Clinical Results of a Modified Doty’s Technique for Supravalvular Aortic Stenosis

J. Clin. Med. 2023, 12(5), 1731; https://doi.org/10.3390/jcm12051731
by Lizhi Lv 1,2, Xinyue Lang 3, Simeng Zhang 4, Cheng Wang 1,2, Yuanhao Jin 1 and Qiang Wang 1,2,*
Reviewer 1: Anonymous
Reviewer 2:
Reviewer 3:
J. Clin. Med. 2023, 12(5), 1731; https://doi.org/10.3390/jcm12051731
Submission received: 15 January 2023 / Revised: 15 February 2023 / Accepted: 19 February 2023 / Published: 21 February 2023
(This article belongs to the Special Issue Advances in Cardiovascular Surgery)

Round 1

Reviewer 1 Report

 

 -          In table 2 which test was used for the analysis of the primary endpoint (Primary safety outcome)?
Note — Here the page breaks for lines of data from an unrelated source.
/-- A nest record of a stream engine (11 R284). -/
structure Nest where
  eng  : Nat
  ndim : Nat
  bsrc : Nat
  cnts : List Nat
  base : Word
  strs : List Word
  deriving DecidableEq, Repr

/-- A controller record (11 R286). -/
structure Ctl where
  kind   : Nat
  parent : Nat
  dim    : Nat
  depth  : Nat
  mask   : Nat
  deriving DecidableEq, Repr

/-- A parsed and checked server image (11 R289 to R293). -/
structure Image where
  img    : Word
  call   : Bool
  nargs  : Nat
  nres   : Nat
  lat    : Nat
  pats   : List Pattern
  /-- The pattern index of each configured element. -/
  elems  : List (Nat × Nat)
  routes : List Route
  nests  : List Nest
  ctls   : List Ctl
  deriving DecidableEq, Repr

/-- A token (11 R271). -/
structure Token where
  data   : Word
  gf     : Bool
  dims   : Nat
  eoi    : Bool
  poi    : Bool
  /-- The packet it belongs to. -/
  packet : Nat
  /-- MODEL'S OWN: in stream mode, the iterations of each stream engine up to which it stands (08 R209). -/
  its    : List Nat
  deriving DecidableEq, Repr

/-- The fault record that a fabric keeps per packet (11 R283). -/
structure FabFault where
  kind  : Nat
  elem  : Nat
  va    : Word
  store : Bool
  lsz   : Nat
  akind : Nat
  /-- A limit of 13 R316 met by an ordered task's packet (08 R196). -/
  summit : Bool
  /-- The access was cancelled in an inbox, since its cluster switches out (22 R416). -/
  away   : Bool
  /-- The tick of the firing (11 R283). -/
  fired : Nat
  deriving DecidableEq, Repr

/-- A packet of a `SERVE` (08 R190, 11 R273). -/
structure Packet where
  id      : Nat
  t       : Tid
  uid     : Nat
  sid     : Nat
  d       : Reg
  args    : List Word
  entered : Bool
  /-- The elements without an arc or an argument that have yet to fire for it (11 R272, R273). -/
  free    : List Nat
  results : List (Nat × Token)
  fault   : Option FabFault
  deriving DecidableEq, Repr

/-- An AGE access issued and not yet complete (11 R279). -/
structure AgeAccess where
  elem  : Nat
  va    : Word
  store : Bool
  lsz   : Nat
  sx    : Bool
  value : Word
  tok   : Token
  /-- The fault-service token a stream's access waits for (08 R209). -/
  waits : Option Word
  /-- It waits in the inbox of a context that is not resident (22 R416). -/
  queued : Bool
  /-- The tick of the firing (11 R283). -/
  fired : Nat
  deriving DecidableEq, Repr

/-- The stream that runs on a fabric (08 R208, 11 R285). -/
structure Stream where
  req  : Nat
  args : List Word
  /-- Next position of each nest's walk, by engine. -/
  pos  : Tbl Nat
  /-- The elements that had passed `EOI` before a `STRMR` (08 R210). -/
  ended : List Nat
  deriving DecidableEq, Repr

/-- One server fabric (01 R16, 11 R269). -/
structure Fabric where
  image    : Option Image
  pin      : Bool
  /-- The image being loaded and the requesters are in the cluster's fetch list. -/
  loading  : Option Word
  /-- FIFOs by element × 4 + port (11 R272). -/
  fifos    : Tbl (List Token)
  /-- `ACC` registers by element, with their poison (11 R277). -/
  accs     : Tbl (Word × Bool)
  /-- Tables of the table elements (11 R281). -/
  tables   : Tbl Memory
  /-- Tokens held by the delay elements (11 R282). -/
  delays   : Tbl (List Token)
  ages     : List AgeAccess
  packets  : List Packet
  stream   : Option Stream
  /-- By element, the firings whose result carries `D0` to `D3` and `EOI`, and those of them whose result has been emitted or
  whose store is confirmed (11 R287). -/
  started  : Tbl (List Nat)
  finished : Tbl (List Nat)
  /-- By element, the iterations of each stream engine that it has completed (08 R209). -/
  progress : Tbl (List Nat)
  /-- The drain image is loaded (11 R294). -/
  draining : Bool
  /-- The image was evicted while the fabric stood saved, and only its stream runs on with it (21 R391). -/
  stale    : Bool
  /-- Use order (15 R336). -/
  lastUse  : Nat
  /-- Tokens admitted in a window of 1024 ticks, the number of that window, and the limit L (11 R288). -/
  admitted : Nat
  window   : Nat
  limit    : Nat
  /-- The tick of the last firing (22 R419). -/
  firedAt  : Nat
  deriving DecidableEq, Repr

/-- A config-cache slot (01 R16, 15 R336): the image's VA, its binary and its use order. -/
structure CfgSlot where
  img     : Word
  binary  : List Byte
  pin     : Bool
  lastUse : Nat
  deriving DecidableEq, Repr

/-- A fetch or load of an image under way (08 R191). -/
structure Fetch where
  img     : Word
  fabric  : Nat
  sid     : Nat
  part    : Nat
  ctx     : Nat
  /-- The first caller's mode, and its `PASID` where it is a host context (22 R412). -/
  user    : Bool
  host    : Option Nat
  fetched : Bool
  deriving DecidableEq, Repr

/-- Whose fetches a stored-over halfword concerns: every task's, those of the task that buffers the store, or those of every task but
the one whose commit has performed it. -/
inductive OldFor where
  | all | writer | others
  deriving DecidableEq, Repr

/-- A halfword of memory that an agent of a cluster has stored over: a fetch that no `FENCEI` separates from the store, nor
for another task's store an acquire and a `FENCEI`, is free to return the value before it (12 R298, R302). -/
structure OldCode where
  /-- The halfword's location. -/
  loc    : Loc
  old    : BitVec 16
  tick   : Nat
  /-- The task or the request that stored. -/
  writer : Nat
  whom   : OldFor
  deriving DecidableEq, Repr

/-- A stream's fabric saved with the checkpoint of its task (14 R335): the task, the fabric's number and what it held. -/
structure PausedFab where
  uid  : Nat
  slot : Nat
  fab  : Fabric
  deriving DecidableEq, Repr

/-- One cluster (01 R16). -/
structure Cluster where
  l1        : List Line
  scratch   : Memory
  /-- Poisoned doublewords of the scratchpad, by offset >> 3 (05 R131). -/
  scrPoison : List Nat
  tlb       : List TlbEntry
  utlb      : Tbl (List TlbEntry)
  walkCache : List WalkCacheEntry
  /-- The shoot-downs received, latest first, at most 8 remembered (22 R411). -/
  shots     : List Shootdown
  readyQ    : List QEntry
  /-- Dispatching stopped (21 R391, 22 R415, 23 R426). -/
  stopped   : Bool
  store     : List Parked
  tiles     : List Tile
  sets      : List BankSet
  allocs    : List AllocReq
  cairn     : Tbl Cairn
  wps       : Tbl WritePtr
  inbox     : List Msg
  chain     : List ChainMsg
  ssb       : List SsbLine
  fabrics   : Tbl Fabric
  paused    : List PausedFab
  cfgCache  : Tbl CfgSlot
  fetches   : List Fetch
  imgLoad   : Nat
  imgFetch  : Nat
  oldCode   : List OldCode
  deriving DecidableEq, Repr

/-! ### The die -/

/-- A pending update of a residency directory (07 R181). -/
structure DirUpdate where
  part   : Nat
  cl     : Nat
  region : Nat
  deriving DecidableEq, Repr

/-- A task on its way over a bridge to another die's dispatcher (01 R26). Until the receiving die has enqueued it, it counts on
the sending die (13 R311). DEDUCED (log 38). -/
structure Forward where
  /-- The sending die. -/
  src   : Nat
  cl    : Nat
  entry : QEntry
  deriving DecidableEq, Repr

/-- A die's share of a range not yet placed (01 R39). DEDUCED (log 38). -/
structure Share where
  part : Nat
  ctx  : Nat
  reg  : Nat
  next : Nat
  left : Nat
  /-- The die it was stolen from, while it is on its way over the bridge (13 R321). -/
  src  : Option Nat
  deriving DecidableEq, Repr

/-- A request for belay leave, or a grant held (23 R424, R425). -/
structure Belay where
  id    : Nat
  /-- Current held, in milliamperes. -/
  milli : Nat
  part  : Nat
  deriving DecidableEq, Repr

/-- A host line in the RDC of the die that took it (13 R320): its number, host-physical address >> 6, its bytes and its poison
(05 R131). -/
structure HostLine where
  line   : Nat
  data   : List Byte
  poison : List Bool
  deriving DecidableEq, Repr

/-- An RDC invalidation on its way to a die (13 R319): the line, its home die, where the die's directory bit stands until the
invalidation is performed, and the task or agent whose releases at `.prt` wait for it (07 R156). -/
structure RdcInv where
  vmid : Nat
  line : Nat
  home : Nat
  who  : Nat
  /-- The task has read the new value at the home: its next acquire waits for the invalidation too (13 R308). -/
  seen : Bool
  deriving DecidableEq, Repr

/-- The translation unit of a stack base (01 R18): its TLB (22 R402), and the shoot-downs that it has received, latest first
(22 R411). -/
structure StackBase where
  tlb   : List TlbEntry
  shots : List Shootdown
  deriving DecidableEq, Repr

/-- One die (01 R18). -/
structure Die where
  /-- The residency directory: (partition, region, cluster). -/
  dir       : List (Nat × Nat × Nat)
  dirQ      : List DirUpdate
  forwards  : List Forward
  shares    : List Share
  rdc       : List Line
  /-- Directory bits of lines homed here: (`VMID`, line, other die) (13 R318). -/
  dirBits   : List (Nat × Nat × Nat)
  /-- RDC invalidations on their way to this die (13 R319). -/
  rdcInv    : List RdcInv
  belayQ    : List Belay
  granted   : List Belay
  /-- The stretch above S has lasted too long: nothing is granted until the current falls (23 R425). -/
  stretch   : Bool
  /-- The tick from which the granted current has been above S (23 R425). -/
  aboveSince : Option Nat
  corrected : Nat
  /-- Host lines that the RDC holds (13 R320), and host-bit invalidations on their way to this die: (line, uid of the writer). -/
  hostLines : List HostLine
  hostInv   : List (Nat × Nat)
  deriving DecidableEq, Repr

/-! ### Synchronisation records and engine requests -/

/-- A registered header (07 R170, R172, R173). -/
structure Registration where
  id      : Nat
  part    : Nat
  ctx     : Nat
  va      : Word
  /-- The header's guest-physical address: its home. -/
  gpa     : Nat
  hdr     : Header
  range   : Bool
  n       : Nat
  /-- Held for its counter (01 R22). -/
  held    : Bool
  /-- Instances neither exited nor ended. -/
  live    : Nat
  /-- An instance ended under 10 R258: no decrement is issued (01 R38). -/
  ended   : Bool
  /-- The ordered task that spawned it speculatively (13 R313). -/
  spawner : Option Nat
  deriving DecidableEq, Repr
Shouldn't a Fisher's exact test be used? Why did you use the Likelihood Ratio Chi-Square (see attachment)?

 

 -  In the method section the authors write "the Chi-squared test or Fisher's exact test was used to compare the categorical data" but it is not clear which test was used, please report for each variables which test was used.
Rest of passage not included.